This is so disgusting it is hard to know where to begin.

First of all, if you're appalled by radio shock-jocks don't listen to them, and don't be surprised when they overreach themselves. Higher standards should be expected of leaders of major political parties, and so-called journalists from so-called national newspapers. Maley and Turnbull are morally retarded in seeking to exploit a mentally ill man for their own purposes, and both organisations which they represent should expect to decline, not appreciate, in credibility and the esteem in which they're held.

It was Steve Lewis from The Australian who first hawked this email, and now Maley has brought up the latest development. The Walkley Awards should bar any entry from that paper into its awards. Not even commercial current affairs television would stoop so low (did you ask Grech "how does it feel?", Maley? I bet you did). The Rudd Government might be tearing off in numerous directions and achieving little, but it is never going to lose a single vote from this silly campaign.

Then there's Turnbull. No public servant will ever leak to the Liberals, not even if Rudd's popularity goes the way of Turnbull's. He simply does not have the standing to throw anyone under the bus, and more importantly nor is he able to screw someone so pitiful as Grech without his victim attracting overwhelming sympathy. He can't even go after the dead wood on his backbench because the Liberal Party would go "awww! Poor Wilson! Poor Bronwyn! Poor Alby!" and return them to that bush capital far from their branches.

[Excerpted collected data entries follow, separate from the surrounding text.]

theorem State.loadEnd_ev {m : Nat} {s0 : State} {s : State} (a1 : Sys2Proof.Machine.Load) (a2 : Nat) (a3 : Sys2Proof.Word) (h : Ev m s0 s) (hm : Sub 464849686677449427466051592 m) :
    Ev m s0 (State.loadEnd s a1 a2 a3) := by
  unfold State.loadEnd
  repeat' (first
    | with_reducible assumption
    | exact Sub.trans hm rfl
    | with_reducible apply State.loadGolden_ev
    | with_reducible apply State.rsetf_ev
    | with_reducible apply State.matchChannels_ev
    | with_reducible apply State.loadStop_ev
    | with_reducible apply State.loadFail_ev
    | with_reducible apply Ev.ite
    | with_reducible apply Ev.fold
    | with_reducible apply Ev.elim
    | with_reducible apply Ev.getD
    | with_reducible apply Ev.iter
    | intro _
    | dsimp only
    | split)

theorem State.loadStart_ev {m : Nat} {s0 : State} {s : State} (a1 : Sys2Proof.Machine.Load) (h : Ev m s0 s) (hm : Sub 464849686677449427466051592 m) :
    Ev m s0 (State.loadStart s a1) := by
  unfold State.loadStart
  repeat' (first
    | with_reducible assumption
    | exact Sub.trans hm rfl
    | with_reducible apply State.loadBegin_ev
    | with_reducible apply State.loadEnd_ev
    | with_reducible apply State.loadStage_ev
    | with_reducible apply Ev.ite
    | with_reducible apply Ev.fold
    | with_reducible apply Ev.elim
    | with_reducible apply Ev.getD
    | with_reducible apply Ev.iter
    | intro _
    | dsimp only
    | split)

theorem State.sourceUsed_ev {m : Nat} {s0 : State} {s : State} (a1 : Sys2Proof.Source) (h : Ev m s0 s) (hm : Sub 154742504982730128400318472 m) :
    Ev m s0 (State.sourceUsed s a1) := by
  unfold State.sourceUsed
  repeat' (first
    | with_reducible assumption
    | exact Sub.trans hm rfl
    | with_reducible apply State.flashOn_ev
    | with_reducible apply Ev.ite
    | with_reducible apply Ev.fold
    | with_reducible apply Ev.elim
    | with_reducible apply Ev.getD
    | with_reducible apply Ev.iter
    | intro _
    | dsimp only
    | split
    | with_reducible apply Ev.set_staged)

theorem State.fullLoad_ev {m : Nat} {s0 : State} {s : State} (a1 : Sys2Proof.Source) (h : Ev m s0 s) (hm : Sub 464849686749507021503979528 m) :
    Ev m s0 (State.fullLoad s a1) := by
  unfold State.fullLoad
  repeat' (first
    | with_reducible assumption
    | exact Sub.trans hm rfl
    | with_reducible apply State.loadStart_ev
    | with_reducible apply State.sourceUsed_ev
    | with_reducible apply Ev.ite
    | with_reducible apply Ev.fold
    | with_reducible apply Ev.elim
    | with_reducible apply Ev.getD
    | with_reducible apply Ev.iter
    | intro _
    | dsimp only
    | split)

theorem State.partialLoad_ev {m : Nat} {s0 : State} {s : State} (a1 : Nat) (a2 : Sys2Proof.Source) (h : Ev m s0 s) (hm : Sub 464849686749507021503979528 m) :
    Ev m s0 (State.partialLoad s a1 a2) := by
  unfold State.partialLoad
  repeat' (first
    | with_reducible assumption
    | exact Sub.trans hm rfl
    | with_reducible apply State.loadStart_ev
    | with_reducible apply State.sourceUsed_ev
    | with_reducible apply Ev.ite
    | with_reducible apply Ev.fold
    | with_reducible apply Ev.elim
    | with_reducible apply Ev.getD
    | with_reducible apply Ev.iter
    | intro _
    | dsimp only
    | split)

theorem State.framesDone_ev {m : Nat} {s0 : State} {s : State} (a1 : Sys2Proof.Machine.Load) (h : Ev m s0 s) (hm : Sub 281477124194312 m) :
    Ev m s0 (State.framesDone s a1) := by
  unfold State.framesDone
  repeat' (first
    | with_reducible assumption
    | exact Sub.trans hm rfl
    | with_reducible apply State.setPhase_ev
    | with_reducible apply Ev.each
    | with_reducible apply State.rsetb_ev
    | with_reducible apply Ev.setBmem
    | with_reducible apply Ev.ite
    | with_reducible apply Ev.fold
    | with_reducible apply Ev.elim
    | with_reducible apply Ev.getD
    | with_reducible apply Ev.iter
    | intro _
    | dsimp only
    | split
    | with_reducible apply Ev.set_load)

theorem State.prepare_ev {m : Nat} {s0 : State} {s : State} (a1 : Sys2Proof.Machine.Load) (a2 : Nat) (h : Ev m s0 s) (hm : Sub 464245223611968583156883464 m) :
    EvPair m s0 (State.prepare s a1 a2) := by
  unfold State.prepare
  repeat' (first
    | with_reducible assumption
    | exact Sub.trans hm rfl
    | with_reducible apply EvPair.pair
    | with_reducible apply EvPair.ite
    | with_reducible apply State.drained_ev
    | with_reducible apply State.mapRegion_ev
    | with_reducible apply State.unloadRegion_ev
    | with_reducible apply Ev.each
    | with_reducible apply State.light_ev
    | with_reducible refine State.mapRegion_evq ‹_› ?_ ?_
    | with_reducible apply Ev.ite
    | with_reducible apply Ev.fold
    | with_reducible apply Ev.elim
    | with_reducible apply Ev.getD
    | with_reducible apply Ev.iter
    | intro _
    | dsimp only
    | split)

theorem State.prepare_evq {m : Nat} {s0 : State} {t : State} {s : State} {a1 : Sys2Proof.Machine.Load} {a2 : Nat} {b : _} (e : (State.prepare s a1 a2) = (t, b)) (h : Ev m s0 s) (hm : Sub 464245223611968583156883464 m) : Ev m s0 t := by
  have := State.prepare_ev a1 a2 h hm
  rw [e] at this; exact this.get

theorem State.prepare_ev1 {m : Nat} {s0 : State} {s : State} (a1 : Sys2Proof.Machine.Load) (a2 : Nat) (h : Ev m s0 s) (hm : Sub 464245223611968583156883464 m) : Ev m s0 (State.prepare s a1 a2).1 := (State.prepare_ev a1 a2 h hm).get

theorem State.prepareAll_ev {m : Nat} {s0 : State} {s : State} (a1 : Sys2Proof.Machine.Load) (a2 : List Nat) (h : Ev m s0 s) (hm : Sub 464245223611968583156883464 m) :
    EvPair m s0 (State.prepareAll s a1 a2) := by
  induction a2 generalizing s with
  | nil => first | exact h | exact EvPair.pair _ h
  | cons x l ih =>
  unfold State.prepareAll
  repeat' (first
    | with_reducible exact (ih ‹_›).get
    | with_reducible apply ih
    | with_reducible refine ⟨(ih ?_).get⟩
    | with_reducible refine ⟨?_⟩
    | with_reducible refine (ih ?_).get
    | with_reducible assumption
    | exact Sub.trans hm rfl
    | with_reducible apply EvPair.pair
    | with_reducible apply EvPair.ite
    | with_reducible apply State.prepare_ev
    | with_reducible apply State.prepare_ev1
    | with_reducible refine State.prepare_evq ‹_› ?_ ?_
    | with_reducible apply Ev.ite
    | with_reducible apply Ev.fold
    | with_reducible apply Ev.elim
    | with_reducible apply Ev.getD
    | with_reducible apply Ev.iter
    | intro _
    | dsimp only
    | split)

theorem State.prepareAll_evq {m : Nat} {s0 : State} {t : State} {s : State} {a1 : Sys2Proof.Machine.Load} {a2 : List Nat} {b : _} (e : (State.prepareAll s a1 a2) = (t, b)) (h : Ev m s0 s) (hm : Sub 464245223611968583156883464 m) : Ev m s0 t := by
  have := State.prepareAll_ev a1 a2 h hm
  rw [e] at this; exact this.get

theorem State.prepareAll_ev1 {m : Nat} {s0 : State} {s : State} (a1 : Sys2Proof.Machine.Load) (a2 : List Nat) (h : Ev m s0 s) (hm : Sub 464245223611968583156883464 m) : Ev m s0 (State.prepareAll s a1 a2).1 := (State.prepareAll_ev a1 a2 h hm).get

theorem State.stageDone_ev {m : Nat} {s0 : State} {s : State} (h : Ev m s0 s) (hm : Sub 464849686695463825975533576 m) :
    Ev m s0 (State.stageDone s) := by
  unfold State.stageDone
  repeat' (first
    | with_reducible assumption
    | exact Sub.trans hm rfl
    | with_reducible apply State.loadEnd_ev
    | with_reducible apply Ev.each
    | with_reducible apply State.unloadRegion_ev
    | with_reducible apply State.drained_ev
    | with_reducible apply State.prepareAll_ev
    | with_reducible apply State.prepareAll_ev1
    | with_reducible apply State.light_ev
    | with_reducible apply State.framesDone_ev
    | with_reducible apply State.setPhase_ev
    | with_reducible refine State.prepareAll_evq ‹_› ?_ ?_
    | with_reducible apply Ev.ite
    | with_reducible apply Ev.fold
    | with_reducible apply Ev.elim
    | with_reducible apply Ev.getD
    | with_reducible apply Ev.iter
    | intro _
    | dsimp only
    | split
    | with_reducible apply Ev.set_imgHash
    | with_reducible apply Ev.set_load)

theorem State.stash_ev {m : Nat} {s0 : State} {s : State} (a1 : Nat) (a2 : Nat) (a3 : Nat) (a4 : List Sys2Proof.Byte) (h : Ev m s0 s) (hm : Sub 5629499534213120 m) :
    Ev m s0 (State.stash s a1 a2 a3 a4) := by
  unfold State.stash
  repeat' (first
    | with_reducible assumption
    | exact Sub.trans hm rfl
    | with_reducible apply Ev.setCrc
    | with_reducible apply Ev.ite
    | with_reducible apply Ev.fold
    | with_reducible apply Ev.elim
    | with_reducible apply Ev.getD
    | with_reducible apply Ev.iter
    | (intro c; first | with_reducible exact Store.wf_nil _ | with_reducible exact rfl | with_reducible exact Store.wf_put _ _ _ c | with_reducible exact Store.wf_putBytes _ _ c | with_reducible exact Store.wf_keep _ _ c | with_reducible exact Store.wf_mapVals _ _ (Store.wf_iff.1 c).1 | with_reducible exact Store.rising_filter _ c | with_reducible exact Store.rising_put _ _ _ c | with_reducible exact Store.wf_filter _ _ c | with_reducible exact Store.wf_copyRange _ _ c _ | with_reducible exact Store.wf_dup _ _ _ _ c | with_reducible exact c | exact Store.wf_filter _ _ c | exact Store.wf_filter _ _ (Store.wf_filter _ _ c) | exact Store.rising_filter _ c | exact Store.rising_filter _ (Store.rising_filter _ c) | exact Store.wf_put _ _ _ c)
    | intro _
    | dsimp only
    | split
    | with_reducible apply Ev.set_gold)

theorem State.putLogic_ev {m : Nat} {s0 : State} {s : State} (a1 : Nat) (a2 : Nat) (a3 : List Sys2Proof.Byte) (h : Ev m s0 s) (hm : Sub 147464 m) :
    Ev m s0 (State.putLogic s a1 a2 a3) := by
  unfold State.putLogic
  repeat' (first
    | with_reducible assumption
    | exact Sub.trans hm rfl
    | with_reducible apply State.latch_ev
    | with_reducible apply Ev.each
    | with_reducible apply State.cellFramed_ev
    | with_reducible apply Ev.ite
    | with_reducible apply Ev.fold
    | with_reducible apply Ev.elim
    | with_reducible apply Ev.getD
    | with_reducible apply Ev.iter
    | intro _
    | dsimp only
    | split)

theorem State.putIoBank_ev {m : Nat} {s0 : State} {s : State} (a1 : Nat) (a2 : List Sys2Proof.Byte) (h : Ev m s0 s) (hm : Sub 464245223606339083622670344 m) :
    Ev m s0 (State.putIoBank s a1 a2) := by
  unfold State.putIoBank
  repeat' (first
    | with_reducible assumption
    | exact Sub.trans hm rfl
    | with_reducible apply Ev.each
    | with_reducible apply Ev.rput
    | with_reducible apply State.domApply_ev
    | with_reducible apply State.padsFollow_ev
    | with_reducible apply Ev.ite
    | with_reducible apply Ev.fold
    | with_reducible apply Ev.elim
    | with_reducible apply Ev.getD
    | with_reducible apply Ev.iter
    | intro _
    | dsimp only
    | split)

theorem State.putStreams_ev {m : Nat} {s0 : State} {s : State} (a1 : Nat) (a2 : List Sys2Proof.Byte) (h : Ev m s0 s) (hm : Sub 1856910058928070412348817416 m) :
    Ev m s0 (State.putStreams s a1 a2) := by
  unfold State.putStreams
  repeat' (first
    | with_reducible assumption
    | exact Sub.trans hm rfl
    | with_reducible apply State.latch_ev
    | with_reducible apply Ev.each
    | with_reducible apply Ev.rput
    | with_reducible apply Ev.setUpf
    | with_reducible apply Ev.setDnf
    | with_reducible apply Ev.ite
    | with_reducible apply Ev.fold
    | with_reducible apply Ev.elim
    | with_reducible apply Ev.getD
    | with_reducible apply Ev.iter
    | intro _
    | dsimp only
    | split)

I backed Turnbull because he is the only prospect of a post-Howard future for the Liberal Party currently in Parliament, and now he's gone. His shafting of Packer over the latter's deception about his intentions with Fairfax was probably the gutsiest move by a future conservative leader since Captain S. M. Bruce's Military Cross-winning effort at Gallipoli (those who claim Turnbull serves only himself overlook this). He's wrong to flog the debt too much now but it will become an issue, at the election after next or the one after. Though I no longer wear the club colours I hate to see them trounced by a nuf-nuf opposition - like Hewson, Turnbull can see the weakness in Labor but also like Hewson, he can't swing the blow that shatters the glass jaw.

Now Turnbull, and all the hopes that one could have for him, are gone the way of the Republic and Packer and Trevor Kennedy, dead and gone. There'll be Abbott and Lord knows who else (Hockey will be blocked initially by dopey Dutton), faffing about while chained to the course of Howard, waiting for the tide of conservative thought from overseas to turn (and when it does, this dimly perceptible day in the future is when Hockey will be able to get up, elected by a Parliamentary Liberal Party whose would-be members are not yet eligible to vote). I just can't believe that Rudd and Swan are squeaky-clean in all of this, I just can't. The Liberals are not only facing the end of the one-term solution, they are facing both the sheer task of reinvention and their own inadequacy to perform that task.

9 comments:

  1. I suggested a while back that there was very little in it to hoist Swan or Rudd.

    Did I read that the inquiry cleared both Swann's office and Rudd's, but suggested that Grech may have given undue attention to someone he described as a 'Lib'?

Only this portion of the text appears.